Dave Taormino's diagnosis of the flaws in Davis's past anti-growth bias are absolutely correct. Right on. On paper, the Taormino plans for Palomino Place are also a laudable step in the right direction. The plans do not threaten runaway sprawl, and they conform to Davis's requirements for careful quality growth.

Here's an additional step in the right direction: Let's quickly modify the plans for Bretton Woods to include smaller and more affordable starter homes. For all the reasons Dave gave in his essay.

Karen L Baker

I agree with Darell and Roberta. Pointing fingers at those of us who opposed Measure H and casting blame on us not using "softer rhetoric" ignores the fact that the voters did not want the DiSC project 2 years ago, and the voters didn't like the project any better the second time around.

And the notion that police and fire dept employees can't afford to live here so their "hearts are elsewhere," is bizarre. The City website has the following information on salaries: Police officers make between $103,000 and $81,000 per year. Sergeants make between $124,000 and $102,000 a year. Firefighters make between $83,000 and $111,000 a year with our Fire Chief making just under $200,000 per year. These employees could afford Davis, no question. If their "hearts" not here, that is not because of a fiscal impediment.

I'm a Midwesterner so take my comment as representative of the "Midwestern neighborly values" that Mr. Taormino claims doesn't exist anymore.....
I DO care about my neighbors, which is why I opposed Measure H.

Ron O

The Taormino family was involved in the creation of "North, North Davis" (Spring Lake) in the first place. The same development he is now "criticizing". (Of course, there are other developers involved with that development, as well.)

The Covell Village proposal was submitted to voters well-after Spring Lake was underway. The approval of Covell Village would not have "prevented" Spring Lake.

The Cannery is actually the type of housing that families would normally occupy. But in this case (probably primarily due to price differential), new (to the area), younger (and less-wealthy) families are largely selecting Taormino's other development - Spring Lake.

However, The Cannery is well-within reach of those moving from the Bay Area.

The units proposed for Palomino Place are likely too-small (and without sufficient parking) to appeal to families with a lot of children. (Assuming that's the "goal" in the first place.) Especially when compared to Taormino's other development (Spring Lake).

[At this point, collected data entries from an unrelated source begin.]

-- ==== Sys2Proof/Machine/Dust.lean ====
section
/-!
DEFINITION. Dust sheet: how a panel ends, and the fill of a sealed panel (chapter Panels and trust, R320 to R326).
-/

namespace Sys2Proof.Machine

/-! ## The start of a reset, R294 acts 1 to 5 -/

/-- Act 1: no entry is fetched any more, and commands that have not started are dropped. -/
def QueueState.dropWaiting (x : QueueState) : QueueState :=
  { x with ahead := [], taken := x.taken.filter fun t => t.started.isSome, comps := [] }

/-- R294: the hub reads that serve a VF's queues are absorbed. -/
def PortState.absorb (x : PortState) (v : VfId) : PortState :=
  { x with reads := x.reads.filter fun r => match r.use with
      | .command q _ => q.vf ≠ v
      | .image => true }

/-- Acts 1, 2 and 5 for a VF. -/
def State.quiesceVf (s : State) (port : PortId) (v : VfId) : State :=
  let s1 := (State.vfQueues port v).foldl State.haltSilent s
  (s1.modVf port v fun x => { x with queues := x.queues.map QueueState.dropWaiting, waitingMsix := [] }).modPort port
    fun x => x.absorb v

/-- Acts 3 and 4 for a panel: while its ring writer is stopped, its binding tags are answered with status 0x9. -/
def State.stopRing (s : State) (p : PanelId) : State :=
  s.modPanel p fun x => { x with ring := { x.ring with arrivals := [], heldRecords := [], stalled := [], stopped := true } }

/-- Acts 1 to 5. -/
def State.quiesce (s : State) (port : PortId) (v : VfId) : State :=
  let s1 := s.quiesceVf port v
  match (s.vf port v).bound with
  | some p => s1.stopRing p
  | none => s1

/-- R294, R322: every array of the panel has halted, and no write that it injected is left unanswered. -/
def State.panelStill (s : State) (p : PanelId) : Bool :=
  (s.pnl.panels[p].arrays.filterMap id).all fun a =>
    let x := s.arrays[a]
    (x.seq.state = seqFaulted || x.seq.state = seqHalted || x.seq.state = seqIdle) && x.cube.haltReq.isNone &&
      x.cube.drainQ = [] && !(x.cube.acc.any fun y => y.phase = .running) && !s.arrayWrites a

/-! ## Entering dust sheet -/

/-- R322 phase 1: a panel that is not Free enters dust sheet. -/
def State.enterDust (s : State) (p : PanelId) : State :=
  let x := s.pnl.panels[p]
  if x.state = 0 ∨ x.state = 5 then s
  else
    let s1 := match x.vf with
      | some v => s.quiesceVf x.port v
      | none => s
    (s1.stopRing p).modPanel p fun y => { y with state := 5, phase := 1, fill := false }

/-- Whether a panel is in a phase of dust sheet. -/
def State.dustAt (s : State) (p : PanelId) (phase : BitVec 3) : Bool :=
  s.pnl.panels[p].state = 5 && s.pnl.panels[p].phase = phase

def State.toPhase (s : State) (p : PanelId) (phase : BitVec 3) : State := s.modPanel p fun x => { x with phase := phase }

/-- The invocations of a panel's VF that were halted are over. -/
def State.endHalted (s : State) (p : PanelId) : State :=
  let s1 := (s.panelQueues p).foldl (fun t q => t.modQ q fun x => { x with taken := none, stopping := false }) s
  (s.pnl.panels[p].arrays.filterMap id).foldl (fun t a => t.modSeq a SeqState.free) s1

/-- DUST_HALT_END, R322 phases 1 and 2, R388: the twin binding is withdrawn, and every binding may be undone. -/
def execDustHaltEnd (p : PanelId) (s : State) : Host.Outcome State Fault Refusal :=
  .next (
    if s.dustAt p 1 && s.panelStill p then ((s.endHalted p).withdrawTwin p).toPhase p 2 else s)

/-- The lines of every coherent range of a panel that have a directory entry. -/
def State.panelLines (s : State) (p : PanelId) : List Nat :=
  s.pnl.panels[p].ranges.flatMap fun r => s.linesIn r.base r.length

/-- DUST_UNBIND_END, R322 phases 2 and 3: a site that has died counts as having answered (R323). -/
def execDustUnbindEnd (p : PanelId) (s : State) : Host.Outcome State Fault Refusal :=
  .next (
    let bound := (allFin 8).any fun n => s.sites[n].inService && s.sites[n].bindings.any fun b => b.panel = p
    if s.dustAt p 2 && !bound then (s.flushLines (s.flushTint p) (s.panelLines p)).toPhase p 3 else s)

/-- R322 phase 3: every translation entry of a panel is discarded. -/
def TuState.forget (t : TuState) (p : PanelId) : TuState :=
  let keep := fun (c : List TlbEntry) => c.filter fun e => e.panel ≠ p
  { t with
    arrayTlb := t.arrayTlb.map keep, siteTlb := keep t.siteTlb, apertureTlb := keep t.apertureTlb, fieldTlb := keep t.fieldTlb
    walkCache := keep t.walkCache, walks := t.walks.filter fun w => w.panel ≠ p }

/-- DUST_FLUSH_END, R322 phases 3 and 4. -/
def execDustFlushEnd (p : PanelId) (s : State) : Host.Outcome State Fault Refusal :=
  .next (
    if s.dustAt p 3 && !((s.panelLines p).any s.flushing) then
      ((allFin 8).foldl (fun t f => t.modTu f fun u => u.forget p) s).toPhase p 4
    else s)

/-- R322 phase 4, R324: the panel's key ranges and data keys. -/
def State.dropKeys (s : State) (p : PanelId) : State :=
  (s.modPnl fun x => { x with keyRanges := x.keyRanges.filter fun k => k.panel ≠ some p }).modPanel p fun x => { x with keys := 0 }

/-- DUST_KEYS_END, R322 phases 4 and 5. -/
def execDustKeysEnd (p : PanelId) (s : State) : Host.Outcome State Fault Refusal :=
  .next (if s.dustAt p 4 then (s.dropKeys p).toPhase p 5 else s)

/-- R424: a dust engine. -/
def State.dustAgent (s : State) (p : PanelId) (pa : BitVec 52) : Agent :=
  let f := s.fieldOfPa pa
  { kind := 10, id := BitVec.ofNat 16 f.val, panel := some p, field := f }

/-- R322, R326: every code word of a range written with zero bytes and no mark. -/
def State.zeroRange (s : State) (p : PanelId) (base length : Nat) : State :=
  (List.range (length / 64)).foldl (fun t i =>
    let pa : BitVec 52 := BitVec.ofNat 52 (base + 64 * i)
    (t.writeCode (t.dustAgent p pa) pa { data := 0, mark := false }).2) s

def State.zeroGrants (s : State) (p : PanelId) (pick : Grant → Bool) : State :=
  (s.pnl.panels[p].grants.filter pick).foldl (fun t g => t.zeroRange p g.base g.length) s

/-- R322 phase 5: the stores of an array. -/
def ArrayState.zeroStores (x : ArrayState) : ArrayState :=
  { x with
    cube := { x.cube with
      descs := Vector.replicate 64 0, stat := Vector.replicate 2 {}, acc := Vector.replicate 4 {}, drainQ := [], merge := []
      ops := [], exch := Vector.replicate 4 {}, aStore := Vector.replicate 2 {}, bStore := Vector.replicate 2 {}
      aHalf := 0, bHalf := 0 }
    vec := { x.vec with codeStore := [], ctxs := [], localStore := [], launches := [], zeroed := true }
    moves := [] }

/-- R217, R322 phase 5: the schedule cache of an array, and what else its control cache holds. -/
def State.zeroArray (s : State) (a : ArrayId) : State :=
  (s.modCoh fun c => { c with caches := c.caches.filter fun x => x.agent ≠ asFin 96 a.val }).modArray a ArrayState.zeroStores

/-- DUST_ZERO_END, R322 phases 5 and 6. -/
def execDustZeroEnd (p : PanelId) (s : State) : Host.Outcome State Fault Refusal :=
  .next (
    if s.dustAt p 5 then
      let s1 := s.zeroGrants p fun g => g.pool
      ((s.pnl.panels[p].arrays.filterMap id).foldl State.zeroArray s1).toPhase p 6
    else s)

/-! ## Release -/

/-- An array returned by its panel. -/
def ArrayState.release (x : ArrayState) : ArrayState :=
  { x with panel := none, logical := 0x3F, mode := x.defaultMode, seq := { fault := x.seq.fault } }

/-- R294: the registers of a VF page at their reset values; the VF keeps its configuration state. -/
def VfState.resetPage (x : VfState) : VfState :=
  { bound := x.bound, tint := x.tint, bme := x.bme, d3hot := x.d3hot, resetting := x.resetting, tdi := x.tdi
    lockSession := x.lockSession, msixEnable := x.msixEnable, msixMask := x.msixMask }

/-- R322 phase 6: the VF of a panel is released. -/
def State.freeVf (s : State) (p : PanelId) : State :=
  match s.pnl.panels[p].vf with
  | none => s
  | some v => s.modVf s.pnl.panels[p].port v fun x => { x.resetPage with bound := none, tint := 0, tdi := 0, lockSession := none }

/-- R322 phase 6: everything that the panel holds is released, and its number is Free. -/
def State.freePanel (s : State) (p : PanelId) : State :=
  let s1 := (s.pnl.panels[p].arrays.filterMap id).foldl (fun t a => t.modArray a ArrayState.release) ((s.freeVf p).freeTwin p)
  let s2 := (allFin 8).foldl (fun t n => t.modSite n fun x => { x with bindings := x.bindings.filter fun b => b.panel ≠ p }) s1
  ((s2.dropKeys p).modPanel p fun _ => {}).modImg fun i => { i with panelIds := vset i.panelIds p 0 }

/-- DUST_RELEASE_END, R322 phase 6, R357, R388. -/
def execDustReleaseEnd (p : PanelId) (s : State) : Host.Outcome State Fault Refusal :=
  .next (if s.dustAt p 6 then (s.freePanel p).settleRetire else s)

/-! ## The fill of a sealed panel, R326 -/

/-- SEALED_FILL_DONE, R326: the HBM grants are zeroed under the panel's keys. -/
def execSealedFillDone (p : PanelId) (s : State) : Host.Outcome State Fault Refusal :=
  .next (
    if s.pnl.panels[p].fill then
      (s.zeroGrants p fun g => g.pool && decide (paSpace (BitVec.ofNat 52 g.base) < 2)).modPanel p fun x => { x with fill := false }
    else s)

end Sys2Proof.Machine
end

This is ALWAYS going to be the case. Traditional, single-family housing which is actually designed to accommodate families is going to be more affordable in surrounding communities. And as prices have risen (everywhere), this trend will continue. Even Spring Lake isn't all that "cheap".

Davis' school district is oversized, in regard to internally-driven needs. They're poaching students from Woodland, rather than "right-sizing" the size of the district. Unbelievably, some seem to think that the city should continue expanding for the sole purpose of meeting the "needs" of an oversized school district. A true case of the "tail wagging the dog".

I recall that this same developer claimed that they would need to acquire a city-owned greenbelt to make a small, "infill" proposal in Wildhorse "pencil out". Which apparently turned out to be untrue.

Bottom line is that surrounding communities are going to remain comparatively less-expensive, and will continue to appeal to new, younger, less-wealthy families who move to the area. This will also be true regarding the 1,600 homes planned for the technology park, which "added" those homes during its "move" 7 miles up Highway 113. (After it failed in Davis, before even reaching a vote.)

Not to worry, though - developers will continue to "tack-on" CFDs which increase the cost - regardless of location. (Usually without full understanding by homebuyers, who focus primarily upon sales price.)